**TO DO:** Would you transcribe the data word for word?

Stored items
# # # #
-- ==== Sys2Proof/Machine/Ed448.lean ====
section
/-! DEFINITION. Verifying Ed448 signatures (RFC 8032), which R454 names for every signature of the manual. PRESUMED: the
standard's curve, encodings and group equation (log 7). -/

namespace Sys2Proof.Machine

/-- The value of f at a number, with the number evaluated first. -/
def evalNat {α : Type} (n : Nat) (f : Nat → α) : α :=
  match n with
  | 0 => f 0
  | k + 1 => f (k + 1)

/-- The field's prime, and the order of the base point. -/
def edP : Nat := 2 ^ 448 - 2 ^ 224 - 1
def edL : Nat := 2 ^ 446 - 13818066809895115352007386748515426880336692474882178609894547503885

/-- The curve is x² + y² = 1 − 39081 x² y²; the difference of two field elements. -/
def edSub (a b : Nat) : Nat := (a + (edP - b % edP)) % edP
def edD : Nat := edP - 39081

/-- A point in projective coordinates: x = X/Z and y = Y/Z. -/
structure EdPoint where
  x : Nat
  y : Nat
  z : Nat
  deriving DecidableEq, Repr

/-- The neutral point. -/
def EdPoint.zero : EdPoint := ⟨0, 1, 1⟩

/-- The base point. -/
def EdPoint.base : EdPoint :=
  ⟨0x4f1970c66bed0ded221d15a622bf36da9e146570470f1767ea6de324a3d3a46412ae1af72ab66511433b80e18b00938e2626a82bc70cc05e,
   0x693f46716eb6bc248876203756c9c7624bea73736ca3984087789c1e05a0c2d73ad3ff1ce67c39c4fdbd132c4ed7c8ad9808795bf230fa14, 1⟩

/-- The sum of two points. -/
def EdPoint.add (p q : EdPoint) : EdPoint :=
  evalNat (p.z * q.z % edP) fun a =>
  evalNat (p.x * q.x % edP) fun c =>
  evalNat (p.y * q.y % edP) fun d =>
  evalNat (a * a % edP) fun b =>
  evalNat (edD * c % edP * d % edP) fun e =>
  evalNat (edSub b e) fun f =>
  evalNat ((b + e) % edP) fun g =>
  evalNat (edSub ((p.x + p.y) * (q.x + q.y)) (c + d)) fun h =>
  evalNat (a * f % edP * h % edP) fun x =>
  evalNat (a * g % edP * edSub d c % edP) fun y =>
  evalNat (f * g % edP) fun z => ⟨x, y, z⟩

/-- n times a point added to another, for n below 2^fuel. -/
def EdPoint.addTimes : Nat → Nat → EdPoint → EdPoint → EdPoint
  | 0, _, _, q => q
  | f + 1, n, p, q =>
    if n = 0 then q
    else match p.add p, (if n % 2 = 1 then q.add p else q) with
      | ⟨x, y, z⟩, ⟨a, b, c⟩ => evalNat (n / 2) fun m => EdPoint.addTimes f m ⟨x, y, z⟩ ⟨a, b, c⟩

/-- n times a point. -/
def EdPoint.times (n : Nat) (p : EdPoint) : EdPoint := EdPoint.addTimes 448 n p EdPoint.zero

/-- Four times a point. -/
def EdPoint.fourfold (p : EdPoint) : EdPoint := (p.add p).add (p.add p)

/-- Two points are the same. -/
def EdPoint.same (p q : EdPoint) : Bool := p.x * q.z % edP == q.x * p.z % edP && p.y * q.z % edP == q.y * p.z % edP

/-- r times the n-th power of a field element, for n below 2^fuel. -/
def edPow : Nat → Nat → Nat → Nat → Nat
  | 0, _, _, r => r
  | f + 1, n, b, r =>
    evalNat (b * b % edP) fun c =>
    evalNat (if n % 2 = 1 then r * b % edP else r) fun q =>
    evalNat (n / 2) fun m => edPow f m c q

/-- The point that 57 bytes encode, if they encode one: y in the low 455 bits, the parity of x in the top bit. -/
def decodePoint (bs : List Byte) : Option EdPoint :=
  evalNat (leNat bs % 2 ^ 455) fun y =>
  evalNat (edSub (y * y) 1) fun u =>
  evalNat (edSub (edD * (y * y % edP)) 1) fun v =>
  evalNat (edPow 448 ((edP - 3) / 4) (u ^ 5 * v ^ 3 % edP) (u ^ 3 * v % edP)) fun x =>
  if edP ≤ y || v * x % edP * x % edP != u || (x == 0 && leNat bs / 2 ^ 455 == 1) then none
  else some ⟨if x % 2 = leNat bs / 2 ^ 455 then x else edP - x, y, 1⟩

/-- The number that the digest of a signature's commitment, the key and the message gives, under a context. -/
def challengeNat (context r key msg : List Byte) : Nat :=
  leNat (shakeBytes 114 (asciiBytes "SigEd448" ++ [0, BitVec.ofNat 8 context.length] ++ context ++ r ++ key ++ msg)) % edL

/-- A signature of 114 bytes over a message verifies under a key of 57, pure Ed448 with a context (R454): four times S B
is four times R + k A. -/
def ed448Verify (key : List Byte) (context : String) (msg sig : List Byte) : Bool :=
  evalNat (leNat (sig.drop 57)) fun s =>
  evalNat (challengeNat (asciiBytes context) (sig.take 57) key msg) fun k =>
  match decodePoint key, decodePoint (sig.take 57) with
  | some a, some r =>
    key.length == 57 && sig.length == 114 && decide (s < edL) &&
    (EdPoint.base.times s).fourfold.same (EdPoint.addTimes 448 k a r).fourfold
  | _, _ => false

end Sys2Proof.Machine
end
# # # #
**EXERCISE RESPONSE:**
-- ==== Sys2Proof/Machine/Ed448.lean ====
section
/-! DEFINITION. Verifying Ed448 signatures (RFC 8032), which R454 names for every signature of the manual. PRESUMED: the
standard's curve, encodings and group equation (log 7). -/

namespace Sys2Proof.Machine

/-- The value of f at a number, with the number evaluated first. -/
def evalNat {α : Type} (n : Nat) (f : Nat → α) : α :=
  match n with
  | 0 => f 0
  | k + 1 => f (k + 1)

/-- The field's prime, and the order of the base point. -/
def edP : Nat := 2 ^ 448 - 2 ^ 224 - 1
def edL : Nat := 2 ^ 446 - 13818066809895115352007386748515426880336692474882178609894547503885

/-- The curve is x² + y² = 1 − 39081 x² y²; the difference of two field elements. -/
def edSub (a b : Nat) : Nat := (a + (edP - b % edP)) % edP
def edD : Nat := edP - 39081

/-- A point in projective coordinates: x = X/Z and y = Y/Z. -/
structure EdPoint where
  x : Nat
  y : Nat
  z : Nat
  deriving DecidableEq, Repr

/-- The neutral point. -/
def EdPoint.zero : EdPoint := ⟨0, 1, 1⟩

/-- The base point. -/
def EdPoint.base : EdPoint :=
  ⟨0x4f1970c66bed0ded221d15a622bf36da9e146570470f1767ea6de324a3d3a46412ae1af72ab66511433b80e18b00938e2626a82bc70cc05e,
   0x693f46716eb6bc248876203756c9c7624bea73736ca3984087789c1e05a0c2d73ad3ff1ce67c39c4fdbd132c4ed7c8ad9808795bf230fa14, 1⟩

/-- The sum of two points. -/
def EdPoint.add (p q : EdPoint) : EdPoint :=
  evalNat (p.z * q.z % edP) fun a =>
  evalNat (p.x * q.x % edP) fun c =>
  evalNat (p.y * q.y % edP) fun d =>
  evalNat (a * a % edP) fun b =>
  evalNat (edD * c % edP * d % edP) fun e =>
  evalNat (edSub b e) fun f =>
  evalNat ((b + e) % edP) fun g =>
  evalNat (edSub ((p.x + p.y) * (q.x + q.y)) (c + d)) fun h =>
  evalNat (a * f % edP * h % edP) fun x =>
  evalNat (a * g % edP * edSub d c % edP) fun y =>
  evalNat (f * g % edP) fun z => ⟨x, y, z⟩

/-- n times a point added to another, for n below 2^fuel. -/
def EdPoint.addTimes : Nat → Nat → EdPoint → EdPoint → EdPoint
  | 0, _, _, q => q
  | f + 1, n, p, q =>
    if n = 0 then q
    else match p.add p, (if n % 2 = 1 then q.add p else q) with
      | ⟨x, y, z⟩, ⟨a, b, c⟩ => evalNat (n / 2) fun m => EdPoint.addTimes f m ⟨x, y, z⟩ ⟨a, b, c⟩

/-- n times a point. -/
def EdPoint.times (n : Nat) (p : EdPoint) : EdPoint := EdPoint.addTimes 448 n p EdPoint.zero

/-- Four times a point. -/
def EdPoint.fourfold (p : EdPoint) : EdPoint := (p.add p).add (p.add p)

/-- Two points are the same. -/
def EdPoint.same (p q : EdPoint) : Bool := p.x * q.z % edP == q.x * p.z % edP && p.y * q.z % edP == q.y * p.z % edP

/-- r times the n-th power of a field element, for n below 2^fuel. -/
def edPow : Nat → Nat → Nat → Nat → Nat
  | 0, _, _, r => r
  | f + 1, n, b, r =>
    evalNat (b * b % edP) fun c =>
    evalNat (if n % 2 = 1 then r * b % edP else r) fun q =>
    evalNat (n / 2) fun m => edPow f m c q

/-- The point that 57 bytes encode, if they encode one: y in the low 455 bits, the parity of x in the top bit. -/
def decodePoint (bs : List Byte) : Option EdPoint :=
  evalNat (leNat bs % 2 ^ 455) fun y =>
  evalNat (edSub (y * y) 1) fun u =>
  evalNat (edSub (edD * (y * y % edP)) 1) fun v =>
  evalNat (edPow 448 ((edP - 3) / 4) (u ^ 5 * v ^ 3 % edP) (u ^ 3 * v % edP)) fun x =>
  if edP ≤ y || v * x % edP * x % edP != u || (x == 0 && leNat bs / 2 ^ 455 == 1) then none
  else some ⟨if x % 2 = leNat bs / 2 ^ 455 then x else edP - x, y, 1⟩

/-- The number that the digest of a signature's commitment, the key and the message gives, under a context. -/
def challengeNat (context r key msg : List Byte) : Nat :=
  leNat (shakeBytes 114 (asciiBytes "SigEd448" ++ [0, BitVec.ofNat 8 context.length] ++ context ++ r ++ key ++ msg)) % edL

/-- A signature of 114 bytes over a message verifies under a key of 57, pure Ed448 with a context (R454): four times S B
is four times R + k A. -/
def ed448Verify (key : List Byte) (context : String) (msg sig : List Byte) : Bool :=
  evalNat (leNat (sig.drop 57)) fun s =>
  evalNat (challengeNat (asciiBytes context) (sig.take 57) key msg) fun k =>
  match decodePoint key, decodePoint (sig.take 57) with
  | some a, some r =>
    key.length == 57 && sig.length == 114 && decide (s < edL) &&
    (EdPoint.base.times s).fourfold.same (EdPoint.addTimes 448 k a r).fourfold
  | _, _ => false

end Sys2Proof.Machine
end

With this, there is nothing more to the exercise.